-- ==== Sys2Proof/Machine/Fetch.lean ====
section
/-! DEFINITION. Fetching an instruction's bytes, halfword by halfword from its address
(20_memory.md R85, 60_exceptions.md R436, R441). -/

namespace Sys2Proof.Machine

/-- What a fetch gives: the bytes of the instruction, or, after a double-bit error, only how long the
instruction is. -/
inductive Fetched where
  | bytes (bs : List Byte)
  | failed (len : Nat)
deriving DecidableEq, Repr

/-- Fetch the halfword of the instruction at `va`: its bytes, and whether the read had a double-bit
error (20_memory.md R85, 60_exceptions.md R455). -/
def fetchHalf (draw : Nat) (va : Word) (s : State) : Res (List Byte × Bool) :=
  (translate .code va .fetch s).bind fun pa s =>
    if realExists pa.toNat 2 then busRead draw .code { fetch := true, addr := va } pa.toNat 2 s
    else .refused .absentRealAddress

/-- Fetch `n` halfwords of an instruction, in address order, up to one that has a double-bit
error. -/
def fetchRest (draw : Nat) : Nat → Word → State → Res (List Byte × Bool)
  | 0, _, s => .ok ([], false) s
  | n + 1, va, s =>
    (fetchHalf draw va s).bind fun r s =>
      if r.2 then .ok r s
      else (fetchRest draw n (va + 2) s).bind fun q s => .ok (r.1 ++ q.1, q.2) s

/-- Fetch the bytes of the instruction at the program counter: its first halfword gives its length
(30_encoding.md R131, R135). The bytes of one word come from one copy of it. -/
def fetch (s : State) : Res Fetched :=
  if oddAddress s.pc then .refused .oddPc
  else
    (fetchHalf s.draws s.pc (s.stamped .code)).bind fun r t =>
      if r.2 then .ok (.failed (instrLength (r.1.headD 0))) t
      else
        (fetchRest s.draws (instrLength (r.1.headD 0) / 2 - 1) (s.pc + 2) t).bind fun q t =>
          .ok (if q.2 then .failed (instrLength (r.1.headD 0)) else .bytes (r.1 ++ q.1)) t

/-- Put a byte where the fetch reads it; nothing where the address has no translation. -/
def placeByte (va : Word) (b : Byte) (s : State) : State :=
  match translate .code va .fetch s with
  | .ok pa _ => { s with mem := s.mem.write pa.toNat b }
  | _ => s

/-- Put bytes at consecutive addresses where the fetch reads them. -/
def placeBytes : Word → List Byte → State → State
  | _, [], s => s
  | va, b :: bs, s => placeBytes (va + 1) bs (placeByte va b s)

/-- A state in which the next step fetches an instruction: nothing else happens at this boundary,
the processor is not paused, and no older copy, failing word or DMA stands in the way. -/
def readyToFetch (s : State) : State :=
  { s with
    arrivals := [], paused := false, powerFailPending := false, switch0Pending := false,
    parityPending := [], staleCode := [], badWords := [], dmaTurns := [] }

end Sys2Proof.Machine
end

------------------------

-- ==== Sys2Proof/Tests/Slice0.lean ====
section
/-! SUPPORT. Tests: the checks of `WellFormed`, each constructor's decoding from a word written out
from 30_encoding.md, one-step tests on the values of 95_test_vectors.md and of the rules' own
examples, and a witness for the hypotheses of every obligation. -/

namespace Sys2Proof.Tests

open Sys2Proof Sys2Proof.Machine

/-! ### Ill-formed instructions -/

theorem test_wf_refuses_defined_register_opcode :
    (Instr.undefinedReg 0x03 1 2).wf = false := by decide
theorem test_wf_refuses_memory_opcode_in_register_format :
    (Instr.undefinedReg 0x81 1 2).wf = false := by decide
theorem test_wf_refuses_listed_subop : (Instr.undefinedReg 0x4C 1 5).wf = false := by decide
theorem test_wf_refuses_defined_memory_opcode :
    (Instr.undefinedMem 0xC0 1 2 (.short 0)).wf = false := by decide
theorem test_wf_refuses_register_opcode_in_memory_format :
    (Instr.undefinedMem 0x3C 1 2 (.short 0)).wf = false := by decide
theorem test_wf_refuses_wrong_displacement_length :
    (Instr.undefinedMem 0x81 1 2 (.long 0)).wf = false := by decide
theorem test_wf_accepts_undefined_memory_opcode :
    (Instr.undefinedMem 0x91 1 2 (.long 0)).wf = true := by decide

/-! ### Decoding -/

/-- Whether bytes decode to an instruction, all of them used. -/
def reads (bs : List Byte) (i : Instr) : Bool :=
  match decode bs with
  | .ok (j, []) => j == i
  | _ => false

------------------------

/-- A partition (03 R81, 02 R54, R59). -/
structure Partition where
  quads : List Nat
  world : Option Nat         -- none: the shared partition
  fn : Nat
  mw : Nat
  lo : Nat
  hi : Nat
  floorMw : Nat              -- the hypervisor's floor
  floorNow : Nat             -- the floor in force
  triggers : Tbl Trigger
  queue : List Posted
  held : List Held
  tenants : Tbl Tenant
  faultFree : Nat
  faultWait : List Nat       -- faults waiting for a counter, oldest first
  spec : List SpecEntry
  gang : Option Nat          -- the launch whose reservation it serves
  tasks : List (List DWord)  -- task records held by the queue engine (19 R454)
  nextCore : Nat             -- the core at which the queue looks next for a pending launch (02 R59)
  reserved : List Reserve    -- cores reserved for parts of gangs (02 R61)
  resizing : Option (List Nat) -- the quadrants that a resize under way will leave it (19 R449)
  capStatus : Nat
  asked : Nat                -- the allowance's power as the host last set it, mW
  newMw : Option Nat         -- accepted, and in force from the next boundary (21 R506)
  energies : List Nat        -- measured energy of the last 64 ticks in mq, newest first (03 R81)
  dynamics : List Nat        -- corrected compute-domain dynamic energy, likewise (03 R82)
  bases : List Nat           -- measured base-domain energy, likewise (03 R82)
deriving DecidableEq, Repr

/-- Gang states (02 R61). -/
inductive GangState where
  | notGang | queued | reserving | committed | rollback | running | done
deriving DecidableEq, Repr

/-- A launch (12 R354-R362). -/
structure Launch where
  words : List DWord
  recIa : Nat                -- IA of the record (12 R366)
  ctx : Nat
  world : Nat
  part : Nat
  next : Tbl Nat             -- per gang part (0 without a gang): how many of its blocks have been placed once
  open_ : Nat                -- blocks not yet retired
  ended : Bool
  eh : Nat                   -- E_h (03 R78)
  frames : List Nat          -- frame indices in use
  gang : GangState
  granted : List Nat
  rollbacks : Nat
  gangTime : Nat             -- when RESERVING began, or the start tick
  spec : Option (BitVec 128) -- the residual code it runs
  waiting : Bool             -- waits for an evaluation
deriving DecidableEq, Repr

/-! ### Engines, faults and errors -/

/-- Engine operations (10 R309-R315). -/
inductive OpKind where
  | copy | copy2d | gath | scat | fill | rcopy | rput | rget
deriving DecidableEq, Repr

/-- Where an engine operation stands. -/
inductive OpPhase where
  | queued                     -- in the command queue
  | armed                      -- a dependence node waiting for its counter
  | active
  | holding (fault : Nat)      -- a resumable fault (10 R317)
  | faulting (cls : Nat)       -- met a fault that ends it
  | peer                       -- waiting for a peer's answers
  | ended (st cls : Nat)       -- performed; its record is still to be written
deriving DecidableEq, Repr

------------------------

_Your task:_ Transcribe the records above exactly, beginning at the line that contains "-- ==== Sys2Proof/Machine/Fetch.lean" and ending with the line that contains "n + 1, va, s =>", both included, and nothing else.

_Expected answer:_
-- ==== Sys2Proof/Machine/Fetch.lean ====
section
/-! DEFINITION. Fetching an instruction's bytes, halfword by halfword from its address
(20_memory.md R85, 60_exceptions.md R436, R441). -/

namespace Sys2Proof.Machine

/-- What a fetch gives: the bytes of the instruction, or, after a double-bit error, only how long the
instruction is. -/
inductive Fetched where
  | bytes (bs : List Byte)
  | failed (len : Nat)
deriving DecidableEq, Repr

/-- Fetch the halfword of the instruction at `va`: its bytes, and whether the read had a double-bit
error (20_memory.md R85, 60_exceptions.md R455). -/
def fetchHalf (draw : Nat) (va : Word) (s : State) : Res (List Byte × Bool) :=
  (translate .code va .fetch s).bind fun pa s =>
    if realExists pa.toNat 2 then busRead draw .code { fetch := true, addr := va } pa.toNat 2 s
    else .refused .absentRealAddress

/-- Fetch `n` halfwords of an instruction, in address order, up to one that has a double-bit
error. -/
def fetchRest (draw : Nat) : Nat → Word → State → Res (List Byte × Bool)
  | 0, _, s => .ok ([], false) s
  | n + 1, va, s =>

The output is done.